** ABOUT THIS EXERCISE **
Below are entries; copy exactly the lines from the one with "def storeLanes (p" through the one with "s2 sc else s2", both included, and leave out the rest.

-------- DATA SECTION

-- ==== Sys2Proof/Machine/Memory.lean ====
section
/-!
DEFINITION. Global memory words: loads, stores, prefetch, fences and atomics (spec/10 R266 to R280, R286, R287).
-/

namespace Sys2Proof.Machine

/-! ## Addresses and checks -/

/-- The element size z of an ETYPE in bytes (R267); none for a code that is not a type. -/
def elemSize (e : Nat) : Option Nat :=
  match e with
  | 0 => some 1 | 4 => some 1 | 12 => some 1
  | 1 => some 2 | 5 => some 2 | 8 => some 2 | 9 => some 2
  | 2 => some 4 | 6 => some 4 | 10 => some 4
  | 3 => some 8 | 7 => some 8 | 11 => some 8
  | _ => none

/-- The writes of a loaded element (R114, R267): s8 and s16 extend their sign, other narrow types are zero-extended. -/
def loadWrites (e v l x : Nat) : List RegWrite :=
  match e with
  | 0 => laneWrites (.int true 8) v l x
  | 1 => laneWrites (.int true 16) v l x
  | 3 => rawWrites v l 64 x
  | 7 => rawWrites v l 64 x
  | 11 => rawWrites v l 64 x
  | _ => rawWrites v l 32 x

/-- One lane's access that has passed its checks: the lane, its virtual and physical address, and whether it lies in host memory. -/
structure LaneAccess where
  lane : Nat
  va : Nat
  pa : Nat
  host : Bool
deriving DecidableEq, Repr

/-- The fault of a lane's access (R412). -/
def accessFault (code : Nat) (cls : AccessClass) (lane va : Nat) : FaultInfo :=
  { FaultInfo.plain code with fclass := cls.code, lane := lane, va := va }

/-- The alignment check (R269): the lowest lane whose address is not a multiple of z. -/
def alignFault (cls : AccessClass) (z : Nat) (ls : List (Nat × Nat)) : Option FaultInfo :=
  (ls.find? fun e => e.2 % z != 0).map fun e => accessFault 0x0D cls e.1 e.2

/-- The region check of the lanes (R68): the fault of the lowest failing lane. -/
def regionFault (rs : List Region) (cls : AccessClass) (z : Nat) : List (Nat × Nat) → Option FaultInfo
  | [] => none
  | e :: r =>
    match regionCheck rs cls e.2 z with
    | some (c, reg, a) => some { accessFault c cls e.1 a with freg := reg }
    | none => regionFault rs cls z r

/-- An address of 2^52 or more lies in no region instance (R234); a handler group, which the filter does not check, meets that too. -/
def tooHigh (cls : AccessClass) (z : Nat) (ls : List (Nat × Nat)) : Option FaultInfo :=
  (ls.find? fun e => decide (2 ^ 52 < e.2 + z)).map fun e => { accessFault 0x0E cls e.1 (max e.2 (2 ^ 52)) with freg := 0xFF }

/-- Check 4 of R269: the region filter, or for a handler group the size of its addresses (R234, R408). -/
def lanesAllowed (s : State) (cls : AccessClass) (z : Nat) (ls : List (Nat × Nat)) : Option FaultInfo :=
  if (curGroup s).handler then tooHigh cls z ls else regionFault (filterOf s s.cur.gang s.cur.blk) cls z ls

/-- Translates the lanes in order (R242); `hostBad` makes a host page a denied write (R262). -/
def translateLanes (core asid : Nat) (k : AccessKind) (sup hostBad : Bool) (cls : AccessClass) :
    List (Nat × Nat) → List LaneAccess → State → Except FaultInfo (List LaneAccess × State)
  | [], acc, s => .ok (acc.reverse, s)
  | e :: r, acc, s =>
    match translate s core asid e.2 k sup with
    | .error c => .error { accessFault 0x10 cls e.1 e.2 with cause := c.code }
    | .ok (t, s2) =>
      if hostBad && t.mt == 1 then .error { accessFault 0x10 cls e.1 e.2 with cause := PageCause.writeDenied.code }
      else translateLanes core asid k sup hostBad cls r (⟨e.1, e.2, t.paOf e.2, t.mt == 1⟩ :: acc) s2

/-- Checks 3 to 5 of R269 for the enabled lanes of the group in focus. -/
def checkLanes (s : State) (cls : AccessClass) (k : AccessKind) (hostBad : Bool) (n va z : Nat) : Except FaultInfo (List LaneAccess × State) :=
  let g := curGroup s
  let ls := (lanesOn g).map fun l => (l, laneAddr g n va l)
  match alignFault cls z ls with
  | some f => .error f
  | none =>
    match lanesAllowed s cls z ls with
    | some f => .error f
    | none => translateLanes (curCore s) (curLpb s).asid k g.handler hostBad cls ls [] s

/-! ## Host memory (R262, R440, R441) -/

/-- The masked line of a write flit: 128 line bytes, then the 16 mask bytes (R439). -/
def linePayload (pa : Nat) (bs : List Byte) : List Byte :=
  let o := pa % 128
  let byte (k : Nat) : Byte := if o ≤ k then (bs[k - o]?).getD 0 else 0
  let m : Nat := (2 ^ bs.length - 1) * 2 ^ o
  (List.range 128).map byte ++ bytesOf 16 m

/-- Sends a flit for an access to host memory and records what its response does. -/
def hostRequest (s : State) (ftype flen : Nat) (data : List Byte) (a : HostAcc) : State :=
  { s with outbox := s.outbox ++ [⟨ftype, 0, s.nextTag, flen, a.addr, data⟩], hostAccs := s.hostAccs ++ [{ a with tag := s.nextTag }],
           nextTag := (s.nextTag + 1) % 65536 }

/-- A host access of the group in focus, for the flight that the word is about to launch. -/
def groupHostAcc (s : State) (kind : Nat) (a : LaneAccess) (reg etype len : Nat) (scope : Nat := 5) : HostAcc :=
  { scope := scope, tag := 0, strm := 0, gang := s.cur.gang, blk := s.cur.blk, grp := s.cur.grp, flight := s.nextFlight, kind := kind, lane := a.lane,
    reg := reg, etype := etype, addr := a.pa, len := len, got := none }

/-- The group's own host accesses that await a response. -/
def groupHostWaits (s : State) : List HostAcc :=
  s.hostAccs.filter fun a => a.strm == 0 && a.gang == s.cur.gang && a.blk == s.cur.blk && a.grp == s.cur.grp

/-- Whether a FENCE in flight waits for a host access of its group (R271, R273): an earlier acquire, and at system scope every earlier one but an
`STNT`. -/
def fenceBehind (f : Flight) (a : HostAcc) : Bool := match f.fence with
  | none => false
  | some sc => decide (a.flight < f.id) && a.kind != 5 && a.kind != 6 && ((sc == 5 && !a.nt) || (decide (2 ≤ a.kind) && decide (a.kind ≤ 4)))
/-- An acquire of the group whose own access is not yet performed, and a FENCE whose release is not complete, hold its later global accesses; one at a
scope narrower than `.dev` does not hold the device-class ones (R271, R273). -/
def acquireHeld (s : State) (device : Bool) : Bool :=
  ((groupHostWaits s).any fun a => decide (2 ≤ a.kind) && decide (a.kind ≤ 4) && (!device || decide (4 ≤ a.scope)))
    || (curGroup s).flights.any fun f => (!device || f.fence.any fun sc => decide (4 ≤ sc)) && (groupHostWaits s).any (fenceBehind f)

/-! ## The shared frame -/

/-- A release at a scope, before its own access (R271): cluster scope and wider commit the store buffer. -/
def releaseAt (s : State) (scope : Nat) : State := if 3 ≤ scope then commitGang s s.cur.gang else s
/-- A release at system scope waits for the group's host accesses, but not for an `STNT` (R271). -/
def releaseHeld (s : State) (scope : Nat) : Bool := scope == 5 && (groupHostWaits s).any fun a => !a.nt

/-- A consumed error (R419): the word writes nothing and its gang is killed. -/
def consumedError (s : State) (f : FaultInfo) : State :=
  let g := curGroup s
  killGang s s.cur.gang 0x31 (faultWords s s.cur.gang 0 s.cur.blk s.cur.grp g.pc (guardMask g) { f with code := 0x31 })

/-- A consumed error in an element of the C-buffer or in its spill record, which the core counts (R432). -/
def consumedElement (s : State) (f : FaultInfo) : State := consumedError (countAt s 1 (curCore s) 0) f

/-- The first lane that reads a poisoned line (R74). -/
def poisonedLane (s : State) (ls : List LaneAccess) : Option LaneAccess := ls.find? fun a => !a.host && poisoned s a.pa

/-! ## Loads (R270) -/

/-- Where a load is performed. -/
inductive LoadPath where
  | ld | ldf | ldd
deriving DecidableEq, Repr

/-- One lane's loaded number, with the caches filled as the path fills them. -/
def loadLane (p : LoadPath) (s : State) (z : Nat) (a : LaneAccess) : Nat × State :=
  let core := curCore s
  let line := lineOf a.pa
  match p with
  | .ldd => (memNat s a.pa z, s)
  | .ldf => (gangNat s s.cur.gang a.pa z, clusterFill s (core / 16) line)
  | .ld =>
    let x := gangNat s s.cur.gang a.pa z
    match rcacheNat s core a.pa z with
    | some c =>
      if c = x then (x, s)
      else
        let r := takeFresh s
        (if Config.readCachePick r.1 then c else x, r.2)
    | none => (x, rcacheFill s core (curGang s).cluster line)

/-- The lanes of a load: register writes, with a place held for a lane whose value comes from the host; `acq` is the scope of an acquire. -/
def loadLanes (p : LoadPath) (acq : Option Nat) (e z v : Nat) : List LaneAccess → List RegWrite → State → List RegWrite × State
  | [], ws, s => (ws, s)
  | a :: r, ws, s =>
    if a.host then
      let s := closeWindow s s.cur.gang
      loadLanes p acq e z v r (ws ++ loadWrites e v a.lane 0)
        (hostRequest s 0xA0 z [] (groupHostAcc s (if acq.isSome then 4 else 0) a v e z (acq.getD 5)))
    else
      let x := loadLane p s z a
      loadLanes p acq e z v r (ws ++ loadWrites e v a.lane x.1) x.2

/-- The shared meaning of the loads. -/
def loadWord (i : Instr) (p : LoadPath) (cls : AccessClass) (acq : Option Nat) (v va : BitVec 8) (n : BitVec 5) (s : State) : Out :=
  issue (wordOf s i)
    (fun s =>
      let e := modeEtype (curGroup s)
      match elemSize e with
      | none => .flt (FaultInfo.plain 0x04)
      | some z =>
        if acquireHeld s (cls == .device) then .wait s
        else
          match checkLanes s cls .read false n.toNat va.toNat z with
          | .error f => .flt f
          | .ok (ls, s2) =>
            match poisonedLane s2 ls with
            | some a => .halted (consumedError s2 (accessFault 0x31 cls a.lane a.va))
            | none =>
              let r := loadLanes p acq e z v.toNat ls [] s2
              .ok (launchFlight r.2 r.1 0 .vmc false)) s

/-- LD (R270): through the read cache. -/
def execLd (v va : BitVec 8) (n : BitVec 5) (scope : BitVec 3) (s : State) : Out :=
  loadWord (.ld v va n scope) .ld .read none v va n s

/-- LDF (R270): at the cluster cache, under the gang's store buffer. -/
def execLdf (v va : BitVec 8) (n : BitVec 5) (scope : BitVec 3) (s : State) : Out :=
  loadWord (.ldf v va n scope) .ldf .read none v va n s

/-- LDD (R270): at the memory side. -/
def execLdd (v va : BitVec 8) (n : BitVec 5) (scope : BitVec 3) (s : State) : Out :=
  loadWord (.ldd v va n scope) .ldd .device none v va n s

/-- LDA (R270, R271): as LDF to cluster scope, as LDD beyond; an acquire. -/
def execLda (v va : BitVec 8) (n : BitVec 5) (scope : BitVec 3) (s : State) : Out :=
  loadWord (.lda v va n scope) (if scope.toNat ≤ 3 then .ldf else .ldd) (if scope.toNat ≤ 3 then .read else .device)
    (some scope.toNat) v va n s

/-! ## Stores (R270) -/

/-- Where a store is performed. -/
inductive StorePath where
  | buffer | direct
deriving DecidableEq, Repr

/-- The lanes of a store, in increasing order, so that the highest lane's value stands (R268). -/
def storeLanes (p : StorePath) (nt : Bool) (z v : Nat) (wide : Bool) (g : Group) : List LaneAccess → State → State
  | [], s => s
  | a :: r, s =>
    let x := laneBits g v a.lane wide % 2 ^ (8 * z)
    if a.host then
      let s := closeWindow s s.cur.gang
      storeLanes p nt z v wide g r (hostRequest s 0xA1 z (linePayload a.pa (bytesOf z x)) { groupHostAcc s 1 a 0 0 z with nt := nt })
    else
      match p with
      | .buffer => storeLanes p nt z v wide g r (storeBytes s s.cur.gang s.cur.blk s.cur.grp g.pc a.pa (bytesOf z x))
      | .direct =>
        let s := closeWindow s s.cur.gang
        storeLanes p nt z v wide g r (deviceWrite s (curCore s / 16) a.pa z x)

/-- The shared meaning of the stores. `rel` is the scope of a release, none for a plain store; `nt` marks STNT. -/
def storeWord (i : Instr) (p : StorePath) (nt : Bool) (cls : AccessClass) (rel : Option Nat) (v va : BitVec 8) (n : BitVec 5) (s : State) : Out :=
  issue (wordOf s i)
    (fun s =>
      let e := modeEtype (curGroup s)
      match elemSize e with
      | none => .flt (FaultInfo.plain 0x04)
      | some z =>
        if acquireHeld s (cls == .device) || (rel.map (releaseHeld s)).getD false then .wait s
        else
          match checkLanes s cls .write false n.toNat va.toNat z with
          | .error f => .flt f
          | .ok (ls, s2) =>
            let g := curGroup s2
            -- a release beyond cluster scope commits before its store, STL.clu commits its store with the rest
            let s3 := match rel with
              | some sc => if 4 ≤ sc then releaseAt s2 sc else s2
              | none => s2
            let s4 := storeLanes p nt z v.toNat (etypeWide e) g ls s3
            let s5 := match rel with
              | some 3 => releaseAt s4 3
              | _ => s4
            .ok (launchFlight s5 [] 0 .vmc false)) s

/-- ST (R270). -/
def execSt (v va : BitVec 8) (n : BitVec 5) (scope : BitVec 3) (s : State) : Out :=
  storeWord (.st v va n scope) .buffer false .write none v va n s

/-- STNT (R261). -/
def execStnt (v va : BitVec 8) (n : BitVec 5) (scope : BitVec 3) (s : State) : Out :=
  storeWord (.stnt v va n scope) .direct true .write none v va n s

/-- STD (R270). -/
def execStd (v va : BitVec 8) (n : BitVec 5) (scope : BitVec 3) (s : State) : Out :=
  storeWord (.std v va n scope) .direct false .device none v va n s

/-- STL (R270, R271): a release at its scope. -/
def execStl (v va : BitVec 8) (n : BitVec 5) (scope : BitVec 3) (s : State) : Out :=
  storeWord (.stl v va n scope) (if scope.toNat ≤ 3 then .buffer else .direct) false (if scope.toNat ≤ 3 then .write else .device)
    (some scope.toNat) v va n s

/-! ## PREF, FENCE, DRAINNT -/

/-- The lines that a prefetch brings in: lanes that fail a check or lie in host memory are discarded (R272). DESIGN CHOICE (log entry 142): the region
check of a lane is made for the one byte at its address. -/
def prefLanes (g : Group) (n va : Nat) : List Nat → State → State
  | [], s => s
  | l :: r, s =>
    let a := laneAddr g n va l
    let bad := (lanesAllowed s .read 1 [(l, a)]).isSome
    if bad then prefLanes g n va r s
    else
      match translate s (curCore s) (curLpb s).asid a .read g.handler with
      | .error _ => prefLanes g n va r s
      | .ok (t, s2) =>
        if t.mt = 1 || poisoned s2 (t.paOf a) then prefLanes g n va r s2
        else prefLanes g n va r (rcacheFill s2 (curCore s2) (curGang s2).cluster (lineOf (t.paOf a)))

----------------

** EXERCISE SOLUTION **
def storeLanes (p : StorePath) (nt : Bool) (z v : Nat) (wide : Bool) (g : Group) : List LaneAccess → State → State
  | [], s => s
  | a :: r, s =>
    let x := laneBits g v a.lane wide % 2 ^ (8 * z)
    if a.host then
      let s := closeWindow s s.cur.gang
      storeLanes p nt z v wide g r (hostRequest s 0xA1 z (linePayload a.pa (bytesOf z x)) { groupHostAcc s 1 a 0 0 z with nt := nt })
    else
      match p with
      | .buffer => storeLanes p nt z v wide g r (storeBytes s s.cur.gang s.cur.blk s.cur.grp g.pc a.pa (bytesOf z x))
      | .direct =>
        let s := closeWindow s s.cur.gang
        storeLanes p nt z v wide g r (deviceWrite s (curCore s / 16) a.pa z x)

/-- The shared meaning of the stores. `rel` is the scope of a release, none for a plain store; `nt` marks STNT. -/
def storeWord (i : Instr) (p : StorePath) (nt : Bool) (cls : AccessClass) (rel : Option Nat) (v va : BitVec 8) (n : BitVec 5) (s : State) : Out :=
  issue (wordOf s i)
    (fun s =>
      let e := modeEtype (curGroup s)
      match elemSize e with
      | none => .flt (FaultInfo.plain 0x04)
      | some z =>
        if acquireHeld s (cls == .device) || (rel.map (releaseHeld s)).getD false then .wait s
        else
          match checkLanes s cls .write false n.toNat va.toNat z with
          | .error f => .flt f
          | .ok (ls, s2) =>
            let g := curGroup s2
            -- a release beyond cluster scope commits before its store, STL.clu commits its store with the rest
            let s3 := match rel with
              | some sc => if 4 ≤ sc then releaseAt s2 sc else s2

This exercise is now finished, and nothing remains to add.